» **Assignment**
Every line of the records that holds the word "boundary" should be copied out.

(Data entries)
********************

-- ==== Sys2Proof/Machine/Gates.lean ====
section
/-! DEFINITION. Gate lists, shaper entries and policers of the SCH block (R198 to R228): gate transitions and changes,
the access registers of shapers and policers, bucket refills and rewrites, and the charge of a policer. -/

namespace Sys2Proof.Machine

open Host

/-! ### Gate lists (R202 to R208) -/

/-- The volley of the next boundary at which the gate of class `c` closes, from the operational list or from a pending
change at X (R206); the change wins at X (R208). -/
def Dev.nextClose (s : Dev) (p c : Nat) : Option Nat :=
  let old := if s.gated p then gateClose (s.gateList p) (s.gateBase p) c s.vn else none
  match s.gateChange p with
  | none => old
  | some g =>
    let before := match old with
      | some k => decide (k < g.x)
      | none => false
    if before then old
    else if g.en = false then none
    else if bit (gateBits (g.entries.headD 0)) c then gateClose g.entries g.x c g.x
    else some g.x

/-- The first cycle start of the operational list at or after a volley. -/
def Dev.cycleStart (s : Dev) (p v : Nat) : Nat :=
  let b := s.gateBase p
  let c := max 1 (gateCycle (s.gateList p))
  if v ≤ b then b else b + (v - b + c - 1) / c * c

/-- GATE_TRANSITION (R203): at a boundary, the operational list moves to the entry that runs in this volley. -/
def execGateTransition (port : Nat) (s : State) : Outcome State Fault Refusal := s.act fun s =>
  if 32 ≤ port then .fault .noSuchObject
  else if s.gated port = false ∨ s.vn < s.gateBase port then .next s
  else
    let es := s.gateList port
    let i := gateEntry es ((s.vn - s.gateBase port) % gateCycle es)
    .next ((s.setFld .SCH_GATE_STATE port 9 0 i).setFld .SCH_GATE_STATE port 28 21 (gateBits (es.getD i 0)))

/-- Report an event of a port's gate engine (R209). -/
def Dev.gateStatus (s : Dev) (p tag detail result : Nat) : Dev :=
  s.wr .SCH_GATE_STATUS p (tag % 2 ^ 16 * 2 ^ 16 + detail * 2 ^ 8 + b2n (s.gateChange p).isSome * 2 ^ 4
    + s.fld .SCH_GATE_STATUS p 3 3 * 2 ^ 3 + result)

/-- Set or clear the pending change of a port. -/
def Dev.setGateChange (s : Dev) (p : Nat) (g : Option GateChange) : Dev :=
  { s with sch := { s.sch with change := Sparse.put s.sch.change p g } }

/-- The checks of R204, of a snapshot with GATING_EN `en`. -/
def gateChecks (en : Bool) (len base cycle : Nat) (es : List Nat) : List Bool :=
  [ !en || (1 ≤ len && len ≤ 1024), !en || es.all (fun e => 1 ≤ gateDur e), base % 40 = 0 && cycle % 40 = 0,
    !en || (cycle = 40 * gateCycle es && cycle < 2 ^ 32) ]

/-- The change time X (R205). -/
def gateX (en : Bool) (base cycle due : Nat) : Nat :=
  let b := base / 40
  let c := max 1 (cycle / 40)
  if !en then due else if due ≤ b then b else b + (due - b + c - 1) / c * c

/-- A request of a gate change (R204, R205). -/
def Dev.gateRequest (s : Dev) (o : Origin) (p tag : Nat) (early : Bool) : Dev :=
  let en := decide (s.fld .SCH_GATE_ADMIN_CFG p 16 16 = 1)
  let len := s.fld .SCH_GATE_ADMIN_CFG p 10 0
  let es := (List.range (min len 1024)).map (fun i => s.rd .SCH_GATE_ADMIN (1024 * p + i))
  let base := s.rd .SCH_GATE_ADMIN_BASE p
  let cycle := s.rd .SCH_GATE_ADMIN_CYCLE p
  let x := gateX en base cycle (s.untimedDue early)
  if s.mode = .lockdown then s.gateStatus p tag 0xFD 7
  else if (s.gateChange p).isSome then s.gateStatus p tag 0 6
  else match firstFail (gateChecks en len base cycle es) with
    | 0 =>
      if s.vn + 2 ^ 32 < x then s.gateStatus p tag 0xFF 7
      else
        let id := s.log.nextId
        let s := s.logPrio (applyRec o 9 (0x200 + p) 0 tag 0 x)
        let s := (s.setGateChange p (some ⟨tag, en, base, cycle, es, x, id⟩)).wr .SCH_GATE_CHANGE_VN p x
        s.gateStatus p tag 0 1
    | k => s.gateStatus p tag k 3

/-- GATE_CHANGE (R204): a write of SCH_GATE_CTL with CHANGE. -/
def execGateChange (o : Origin) (port tag : Nat) (early : Bool) (s : State) : Outcome State Fault Refusal := s.act fun s =>
  if 32 ≤ port then .fault .noSuchObject
  else
    let tag := tag % 2 ^ 16
    .next (s.regWrite o .SCH_GATE_CTL port 4 (tag * 2 ^ 16 + 1) fun s => s.gateRequest o port tag early)

/-- Cancel a pending change whose X is at least 2 volleys away (R205). -/
def Dev.gateCancel (s : Dev) (o : Origin) (p : Nat) : Dev :=
  match s.gateChange p with
  | none => s
  | some g =>
    if g.x < s.vn + 2 then s
    else ((s.logPrio (applyRec o 9 (0x200 + p) 0 g.tag 1 s.vn)).setGateChange p none).gateStatus p g.tag 0 5

/-- GATE_CANCEL (R205): a write of SCH_GATE_CTL with CANCEL. -/
def execGateCancel (o : Origin) (port tag : Nat) (s : State) : Outcome State Fault Refusal := s.act fun s =>
  if 32 ≤ port then .fault .noSuchObject
  else .next (s.regWrite o .SCH_GATE_CTL port 4 (tag % 2 ^ 16 * 2 ^ 16 + 2) fun s => s.gateCancel o port)

/-- GATE_SWAP (R205): at the start of volley X, or at the first boundary after the seal of its record (R523). -/
def execGateSwap (port : Nat) (s : State) : Outcome State Fault Refusal := s.act fun s =>
  if 32 ≤ port then .fault .noSuchObject
  else match s.gateChange port with
    | none => .next s
    | some g =>
      if s.vn < g.x ∨ s.sealedBefore g.recNo = false then .next s
      else
        let s := s.setGateChange port none
        let n := if g.en then g.entries.length else 0
        let s := forEach (List.range 1024) s (fun s i =>
          s.wr .SCH_GATE_OPER (1024 * port + i) (if i < n then g.entries.getD i 0 else 0xFF000000))
        let s := s.wr .SCH_GATE_OPER_BASE port (if g.en then 40 * s.vn else 0)
        let s := s.wr .SCH_GATE_OPER_CYCLE port (if g.en then g.cycle else 0)
        let s := s.wr .SCH_GATE_STATE port
          ((if g.en then gateBits (g.entries.headD 0) else 0xFF) * 2 ^ 21 + n * 2 ^ 10)
        let s := s.setFld .SCH_GATE_STATUS port 3 3 (b2n g.en)
        .next ((s.gateStatus port g.tag 0 2).bump .SCH_GATE_SWAPS port)

/-- On entry to LOCKDOWN a pending change is refused at once (R228). -/
def Dev.refuseGates (s : Dev) : Dev :=
  forEach s.sch.change s (fun s e =>
    ((s.logPrio (applyRec .device 9 (0x200 + e.1) 0 e.2.tag 2 s.vn)).setGateChange e.1 none).gateStatus e.1 e.2.tag 0xFD 7)

/-! ### Shapers (R210 to R217) -/

/-- A shaper entry in force, as a 128-bit number. -/
def Dev.shaper (s : Dev) (n : Nat) : Nat := s.rd .SCH_SHP_ENTRY (2 * n) + s.rd .SCH_SHP_ENTRY (2 * n + 1) * 2 ^ 64

/-- A shaper entry as an apply of group 0 would leave it. -/
def Dev.shaperView (s : Dev) (n : Nat) : Nat :=
  s.view .SCH_SHP_ENTRY (2 * n) + s.view .SCH_SHP_ENTRY (2 * n + 1) * 2 ^ 64

/-- INC, SHAPE, FILL, OVERHEAD, BURST, WEIGHT, PARENT, VALID and LEVEL of a shaper entry (R211). -/
def shpInc (v : Nat) : Nat := bits v 47 0
/-- SHAPE (R211). -/
def shpShape (v : Nat) : Bool := bit v 48
/-- FILL: ZERO (R211). -/
def shpZero (v : Nat) : Bool := bit v 49
/-- OVERHEAD (R211). -/
def shpOverhead (v : Nat) : Int := signed 7 (bits v 56 50)
/-- BURST (R211). -/
def shpBurst (v : Nat) : Nat := bits v 88 64
/-- WEIGHT (R211). -/
def shpWeight (v : Nat) : Nat := bits v 96 89
/-- PARENT (R211). -/
def shpParent (v : Nat) : Nat := bits v 113 97
/-- VALID (R211). -/
def shpValid (v : Nat) : Bool := bit v 114
/-- LEVEL (R211). -/
def shpLevel (v : Nat) : Nat := bits v 116 115

/-- A node number that R210 uses. -/
def shpUsed (n : Nat) : Bool :=
  if n < 0x8200 then n < 368 || 512 ≤ n else if n < 0x8240 then n < 0x822E else if n < 0x8440 then n < 0x83B0
  else n < 0x20000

********************

» **Result**
/-- The volley of the next boundary at which the gate of class `c` closes, from the operational list or from a pending
/-- GATE_TRANSITION (R203): at a boundary, the operational list moves to the entry that runs in this volley. -/
/-- GATE_SWAP (R205): at the start of volley X, or at the first boundary after the seal of its record (R523). -/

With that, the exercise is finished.